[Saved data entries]
-- ==== Sys2Proof/Tests/Slice0.lean ====
section
/-! SUPPORT. Tests/Slice0.lean: ill-formed terms refused, words written out from the spec, and for each statement states that
meet its hypotheses, with what the rules give for them. -/

namespace Sys2Proof.Tests

open Sys2Proof.Machine

set_option Elab.async false

/-! ## Helpers -/

/-- The next state of an answer. -/
def nextOf (o : Answer) : State := match o with
  | .next t => t
  | _ => {}

/-- Region 1, RUNNING, of the one logical core 0. -/
def oneCore (c : Core) : State := { cores := [(0, c)], regions := [(1, { state := .running })] }

/-- Core 0 about to issue the word of an instruction row. -/
def withWord (i : Instr) (f : Core → Core) : State := match wordOf i with
  | some (_, w) => oneCore (f {
      running := true, imem0 := [(0, w)], slot := 3, idleUntil := 9,
      sregs := [(1, 0x4020), (2, 7), (3, 64), (4, 0x300010), (6, 0xFFFFFFFFFFFFFFF0)],
      ag := Vector.replicate 4 { ctrl := 0x80100000 } })
  | none => {}

/-- As `withWord`. -/
def issuing (i : Instr) : State := withWord i id

/-- Core 0 as its slot of issue opens. -/
def opened (i : Instr) : Core := ((issuing i).core 0).opened

/-- An answer is this next state. -/
def isNext (o : Answer) (e : State) : Bool := match o with
  | .next t => decide (t = e)
  | _ => false

/-- The row issues, and the next state is as given. -/
def steps (s : State) (i : Instr) (e : State) : Bool := s.issues i && isNext (exec i s) e

/-- As `steps`, the state being `issuing` and the next one differing in core 0. -/
def gives (i : Instr) (k : Core) : Bool := steps (issuing i) i ((issuing i).setCore 0 k)

/-! ## Well-formedness and words -/

/-- A nonzero bit in a field marked zero, in each format, and an operand out of range. -/
theorem test_ill_formed_refused :
    [Instr.add 0 ⟨0, 0, 0, 1⟩, .addi 0 ⟨0, 0, 1, 0⟩, .slli 0 ⟨0, 0, 0, 64⟩, .li 0 ⟨0, 1, 0⟩, .j 0 ⟨1, 0, 0, 0⟩, .beq 0 ⟨0, 0, 1, 0⟩,
      .nop 0 ⟨0, 0, 0, 0, 1⟩, .waiti 0 ⟨0, 0, 1, 0, 0⟩, .evt 0 ⟨3, 0, 0, 0, 0⟩].map Instr.wellFormed =
    [false, false, false, false, false, false, false, false, false] := by decide +kernel

/-- Words written out from R99, R101, R135, R162 and R193; the first is Example 1 of R100. -/
theorem test_words_read :
    readWord 7 0x1028C000FFFFFFC0 = .addi 7 ⟨5, 3, 0, 0xFFFFFFC0⟩ ∧
    readWord 0 0x0118440000000000 = .add 0 ⟨3, 1, 2, 0⟩ ∧
    readWord 0 0x2008123456789ABC = .li 0 ⟨1, 0, 0x123456789ABC⟩ ∧
    readWord 0 0x30088000000000FF = .beq 0 ⟨1, 2, 0, 0xFF⟩ ∧
    readWord 0 0x410000000000004B = .waiti 0 ⟨0, 0, 0, 0, 75⟩ := by decide +kernel

/-- As above, of the engines. -/
theorem test_engine_words_read :
    readWord 0 0x8020800000000000 = .mload 0 ⟨2, 1, 0, 0, 0, 0⟩ ∧
    readWord 0 0xA000800000000000 = .vadd 0 ⟨0, 1, 0, 0, 0, 0, 0, 0, 0, 0, 0, 0⟩ ∧
    readWord 0 0xD004410000000000 = .fgo 0 ⟨0, 1, 2, 1, 0⟩ ∧
    readWord 0 0xE00C000000000000 = .dma 0 ⟨0, 1, 16, 0⟩ ∧
    readWord 0 0x1A00000000000000 = .reservedOpcode 0 0x1A00000000000000 := by decide +kernel

/-- No row of the table has bits. -/
theorem test_no_table_word : decodeTableWord 64 0x1028C000FFFFFFC0 = none := by decide +kernel

/-! ## Scalar rows -/

def fA : FmtA := ⟨5, 6, 2, 0⟩
def fI : FmtI := ⟨5, 4, 0, 0xFFFFFFF8⟩
def fB : FmtB := ⟨1, 2, 0, 0x123⟩
def fC : FmtC := ⟨0, 0, 0, 0, 0⟩

/-- The row writes v to s5. -/
def wrote (i : Instr) (v : Word) : Bool := gives i ((opened i).passed.setS 5 v)

theorem test_add_wraps : wrote (.add 0 ⟨5, 6, 3, 0⟩) 0x30 = true := by decide +kernel
theorem test_sub : wrote (.sub 0 ⟨5, 2, 3, 0⟩) 0xFFFFFFFFFFFFFFC7 = true := by decide +kernel
theorem test_logic : (wrote (.and 0 fA) 0 && wrote (.or 0 fA) 0xFFFFFFFFFFFFFFF7 && wrote (.xor 0 fA) 0xFFFFFFFFFFFFFFF7) = true := by
  decide +kernel
theorem test_shifts : (wrote (.sll 0 fA) 0xFFFFFFFFFFFFF800 && wrote (.srl 0 fA) 0x01FFFFFFFFFFFFFF &&
    wrote (.sra 0 fA) 0xFFFFFFFFFFFFFFFF && wrote (.sll 0 ⟨5, 6, 3, 0⟩) 0xFFFFFFFFFFFFFFF0) = true := by decide +kernel
theorem test_compares : (wrote (.slt 0 fA) 1 && wrote (.sltu 0 fA) 0 && wrote (.min 0 fA) 0xFFFFFFFFFFFFFFF0 &&
    wrote (.max 0 fA) 7 && wrote (.slot 0 ⟨5, 0, 0, 0⟩) 9) = true := by decide +kernel
theorem test_immediates : (wrote (.addi 0 fI) 0x300008 && wrote (.andi 0 fI) 0x300010 && wrote (.ori 0 fI) 0xFFFFFFFFFFFFFFF8 &&
    wrote (.xori 0 fI) 0xFFFFFFFFFFCFFFE8 && wrote (.slti 0 fI) 0) = true := by decide +kernel
theorem test_shift_immediates : (wrote (.slli 0 ⟨5, 4, 0, 63⟩) 0 && wrote (.srli 0 ⟨5, 6, 0, 60⟩) 0xF &&
    wrote (.srai 0 ⟨5, 6, 0, 60⟩) 0xFFFFFFFFFFFFFFFF) = true := by decide +kernel
theorem test_li_lih : (wrote (.li 0 ⟨5, 0, 0xFFFFFFFFFFFF⟩) 0x0000FFFFFFFFFFFF &&
    gives (.lih 0 ⟨6, 0, 0x1234⟩) ((opened (.lih 0 ⟨6, 0, 0x1234⟩)).passed.setS 6 0x1234FFFFFFFFFFF0)) = true := by decide +kernel
/-- −0 is equal to +0, and a NaN is ordered with nothing. -/
theorem test_float_compares :
    (fp32Place 0x80000000 = fp32Place 0) ∧ fp32Nan 0x7FC00000 = true ∧ fp32Nan 0x7F800000 = false ∧
    steps (withWord (.flt 0 fA) (fun c => { c with sregs := [(2, 0), (6, 0xFFFFFFFF80000000)] })) (.flt 0 fA)
      (let s := withWord (.flt 0 fA) (fun c => { c with sregs := [(2, 0), (6, 0xFFFFFFFF80000000)] })
       s.setCore 0 ((s.core 0).opened.passed.setS 5 0)) = true ∧
    steps (withWord (.fle 0 fA) (fun c => { c with sregs := [(2, 0), (6, 0xFFFFFFFF80000000)] })) (.fle 0 fA)
      (let s := withWord (.fle 0 fA) (fun c => { c with sregs := [(2, 0), (6, 0xFFFFFFFF80000000)] })
       s.setCore 0 ((s.core 0).opened.passed.setS 5 1)) = true := by decide +kernel
/-- 0xFFFF_FFFF_FFFF_FFF0 × 7, low and high words, three slots later. -/
theorem test_products : (gives (.mul 0 fA) ((opened (.mul 0 fA)).passed.inFlight (opened (.mul 0 fA)) 3 (.sreg 5 0xFFFFFFFFFFFFFF90)) &&
    gives (.mulhu 0 fA) ((opened (.mulhu 0 fA)).passed.inFlight (opened (.mulhu 0 fA)) 3 (.sreg 5 6))) = true := by decide +kernel

/-- The row does not issue while another word is next: nothing changes. -/
theorem test_not_issued : (issuing (.add 0 fA)).canIssue 0 0x0118440000000000 = false ∧
    isNext (exec (.add 0 ⟨3, 1, 2, 0⟩) (issuing (.add 0 fA))) (issuing (.add 0 fA)) = true := by decide +kernel

/-! ## Loads, stores, control flow -/

/-- A load of a marked line brings SPOISON with it. -/
theorem test_ld : (gives (.ld 0 fI) ((opened (.ld 0 fI)).passed.inFlight (opened (.ld 0 fI)) 4 (.sreg 5 0)) &&
    (let s := { issuing (.ld 0 fI) with marks := [0x30007], mem := [(0x300008, 0x55)] }
     let k := (s.core 0).opened
     steps s (.ld 0 fI) (s.setCore 0 (((k.passed.inFlight k 4 (.sreg 5 0x55)).inFlight k 4 .spoison))))) = true := by decide +kernel
/-- A store is seen by its core's LD at once, by others at the fourth slot. -/
theorem test_st : (let i := Instr.st 0 ⟨2, 4, 0, 0xFFFFFFF8⟩
    let t := nextOf (exec i (issuing i))
    (issuing i).issues i && decide (t.ldValue 0 0x300008 = 7 ∧ (t.advance 0 12).mem = [] ∧
      (t.advance 0 13).mem = [(0x300008, 7)])) = true := by decide +kernel
/-- The seed register by LCSR and SCSR, at both ends of the register block for the address check. -/
theorem test_lcsr_scsr : (let r := fun (c : Core) => { c with sregs := [(1, 0x10000), (2, 77)], rngSeed := 5 }
    let i := Instr.lcsr 0 ⟨5, 1, 0, 0x60⟩
    let s := withWord i r
    let j := Instr.scsr 0 ⟨2, 1, 0, 0x60⟩
    let u := withWord j r
    let t := nextOf (exec j u)
    steps s i (s.setCore 0 ((s.core 0).opened.passed.inFlight (s.core 0).opened 4 (.sreg 5 5))) && u.issues j &&
      decide (((t.advance 0 12).core 0).rngSeed = 5 ∧ ((t.advance 0 13).core 0).rngSeed = 77)) = true := by decide +kernel

theorem test_branches : (gives (.beq 0 fB) (opened (.beq 0 fB)).passed && gives (.bne 0 fB) ((opened (.bne 0 fB)).passedTo ⟨0x123, 11, false⟩) &&
    gives (.blt 0 ⟨6, 2, 0, 5⟩) ((opened (.blt 0 ⟨6, 2, 0, 5⟩)).passedTo ⟨5, 11, false⟩) &&
    gives (.bge 0 ⟨6, 2, 0, 5⟩) (opened (.bge 0 ⟨6, 2, 0, 5⟩)).passed) = true := by decide +kernel
theorem test_unsigned_branches : (gives (.bltu 0 ⟨6, 2, 0, 5⟩) (opened (.bltu 0 ⟨6, 2, 0, 5⟩)).passed &&
    gives (.bgeu 0 ⟨6, 2, 0, 5⟩) ((opened (.bgeu 0 ⟨6, 2, 0, 5⟩)).passedTo ⟨5, 11, false⟩)) = true := by decide +kernel
theorem test_jumps : (gives (.j 0 ⟨0, 0, 0, 0xFFF⟩) ((opened (.j 0 ⟨0, 0, 0, 0xFFF⟩)).passedTo ⟨0xFFF, 11, false⟩) &&
    gives (.jal 0 ⟨31, 0, 0, 5⟩) (((opened (.jal 0 ⟨31, 0, 0, 5⟩)).passedTo ⟨5, 11, false⟩).setS 31 1) &&
    gives (.jr 0 ⟨1, 0, 0, 0⟩) ((opened (.jr 0 ⟨1, 0, 0, 0⟩)).passedTo ⟨0x020, 11, false⟩)) = true := by decide +kernel
theorem test_waits : (gives (.waits 0 { fC with sa := 2 }) ((opened (.waits 0 { fC with sa := 2 })).passedTo ⟨1, 16, true⟩) &&
    gives (.waiti 0 { fC with imm := 75 }) ((opened (.waiti 0 { fC with imm := 75 })).passedTo ⟨1, 84, true⟩) &&
    gives (.waiti 0 fC) ((opened (.waiti 0 fC)).passedTo ⟨1, 10, true⟩) &&
    gives (.waitd 0 { fC with sa := 1 }) ((opened (.waitd 0 { fC with sa := 1 })).passedTo ⟨1, 0x4020, true⟩) &&
    gives (.nop 0 fC) (opened (.nop 0 fC)).passed) = true := by decide +kernel
theorem test_swapi_ends : (gives (.swapi 0 { fC with imm := 0x45 })
      (Core.passedTo { opened (.swapi 0 { fC with imm := 0x45 }) with bank := true } ⟨0x45, 11, false⟩) &&
    gives (.ends 0 fC) (Core.passed { opened (.ends 0 fC) with ended := true })) = true := by decide +kernel
/-- A first DONE joins, a second merges; a fifth other message is dropped and counted. -/
theorem test_evt : (let m : EvtMsg := ⟨0, 9, 0⟩
    let i := Instr.evt 0 { fC with sa := 2, kind := 2, imm := 9 }
    let j := Instr.evt 0 { fC with sa := 2, kind := 1, imm := 9 }
    let s := withWord i (fun c => { c with evts := [⟨2, 0, 0⟩] })
    let u := withWord j (fun c => { c with evts := [m, m, m, m], evtLost := 0xFFFF })
    steps (issuing i) i (((issuing i).tellNemar 0 .evt 0).setCore 0 (Core.passed { opened i with evts := [⟨2, 9, 7⟩] })) && steps s i (s.setCore 0 (s.core 0).opened.passed) &&
      steps u j (u.setCore 0 (u.core 0).opened.passed)) = true := by decide +kernel
/-- A region-scoped arrival joins; one at a module barrier that is not enabled is released with FAIL. -/
theorem test_bara : (steps (issuing (.bara 0 { fC with imm := 239 })) (.bara 0 { fC with imm := 239 })
      (((issuing (.bara 0 { fC with imm := 239 })).sendArrival 0 239).setCore 0 (Core.passed { opened (.bara 0 { fC with imm := 239 }) with
        barArr := 1, barOut := [⟨239, 0, false, none⟩], barGen := [(239, 1)] })) &&
    gives (.bara 0 { fC with imm := 240 }) (Core.passed { opened (.bara 0 { fC with imm := 240 }) with
      barArr := 1, barRel := 1, barFail := true })) = true := by decide +kernel

/-! ## Program faults -/

/-- Core 0 takes a fault of the cause and code given, in its slot of issue. -/
def faulted (s : State) (i : Instr) (cause code : Nat) : Bool :=
  let t := nextOf (exec i s)
  let c := t.core 0
  decide (c.faulted = true ∧ c.faultSlot = 9 ∧
    c.faultReg = BitVec.ofNat 64 (code * 2 ^ 32 + (s.core 0).pc.toNat * 2 ^ 16 + cause)) &&
    (t.nemar.faultMsgs.map (fun (m : FaultMessage) => (m.core, m.region))) == [(0, 1)]

theorem test_faults_by_cause : (faulted (issuing (.trap 0 { fC with imm := 0xFFFF })) (.trap 0 { fC with imm := 0xFFFF }) 8 0xFFFF &&
    faulted (issuing (.reservedOpcode 0 0x1A00000000000000)) (.reservedOpcode 0 0x1A00000000000000) 1 0 &&
    faulted (issuing (.add 0 ⟨5, 6, 2, 1⟩)) (.add 0 ⟨5, 6, 2, 1⟩) 1 0 &&
    faulted (issuing (.ld 0 ⟨5, 2, 0, 0⟩)) (.ld 0 ⟨5, 2, 0, 0⟩) 5 0 &&
    faulted (issuing (.st 0 ⟨5, 0, 0, 0x400000⟩)) (.st 0 ⟨5, 0, 0, 0x400000⟩) 5 0) = true := by decide +kernel
theorem test_register_faults : (faulted (issuing (.lcsr 0 ⟨5, 0, 0, 0xFFF8⟩)) (.lcsr 0 ⟨5, 0, 0, 0xFFF8⟩) 6 0 &&
    faulted (issuing (.scsr 0 ⟨5, 0, 0, 0x15000⟩)) (.scsr 0 ⟨5, 0, 0, 0x15000⟩) 6 0 &&
    (let s := withWord (.add 0 fA) (fun c => { c with pc := 4095, imem0 := [(4095, encA 1 fA)] })
     faulted s (.add 0 fA) 2 0)) = true := by decide +kernel

/-! ## Engine rows -/

def gMload : FmtMload := ⟨2, 1, 8, 0, 1, 0⟩
def gMstr : FmtMstr := ⟨2, 2, 1, 8, 8, 0, 0, 0, 0, 0, 0, 0, 0, 0⟩
def gMma : FmtMma := ⟨2, 5, 1, 2, 8, 8, 9, 0, 0, 0, 0, 0, 0⟩
def gV : FmtV := ⟨2, 3, 1, 2, 3, 0, 0xA, 0, 0, 0, 0, 0⟩

/-- Three instructions are in the matrix queue, the last of which ends at slot 50. -/
def busy (c : Core) : Core := { c with matTail := 50, matQ := [⟨0, 18, 32, .load true ⟨8, 0, 32, 32⟩⟩], vecTail := 50 }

◆ **Task details**: Reproduce, exactly as they stand in the data above, the lines from the one that holds "theorem test_waits : (gives" to the one that holds "and counted. -/", inclusive.

◆ **Final answer**:
theorem test_waits : (gives (.waits 0 { fC with sa := 2 }) ((opened (.waits 0 { fC with sa := 2 })).passedTo ⟨1, 16, true⟩) &&
    gives (.waiti 0 { fC with imm := 75 }) ((opened (.waiti 0 { fC with imm := 75 })).passedTo ⟨1, 84, true⟩) &&
    gives (.waiti 0 fC) ((opened (.waiti 0 fC)).passedTo ⟨1, 10, true⟩) &&
    gives (.waitd 0 { fC with sa := 1 }) ((opened (.waitd 0 { fC with sa := 1 })).passedTo ⟨1, 0x4020, true⟩) &&
    gives (.nop 0 fC) (opened (.nop 0 fC)).passed) = true := by decide +kernel
theorem test_swapi_ends : (gives (.swapi 0 { fC with imm := 0x45 })
      (Core.passedTo { opened (.swapi 0 { fC with imm := 0x45 }) with bank := true } ⟨0x45, 11, false⟩) &&
    gives (.ends 0 fC) (Core.passed { opened (.ends 0 fC) with ended := true })) = true := by decide +kernel
/-- A first DONE joins, a second merges; a fifth other message is dropped and counted. -/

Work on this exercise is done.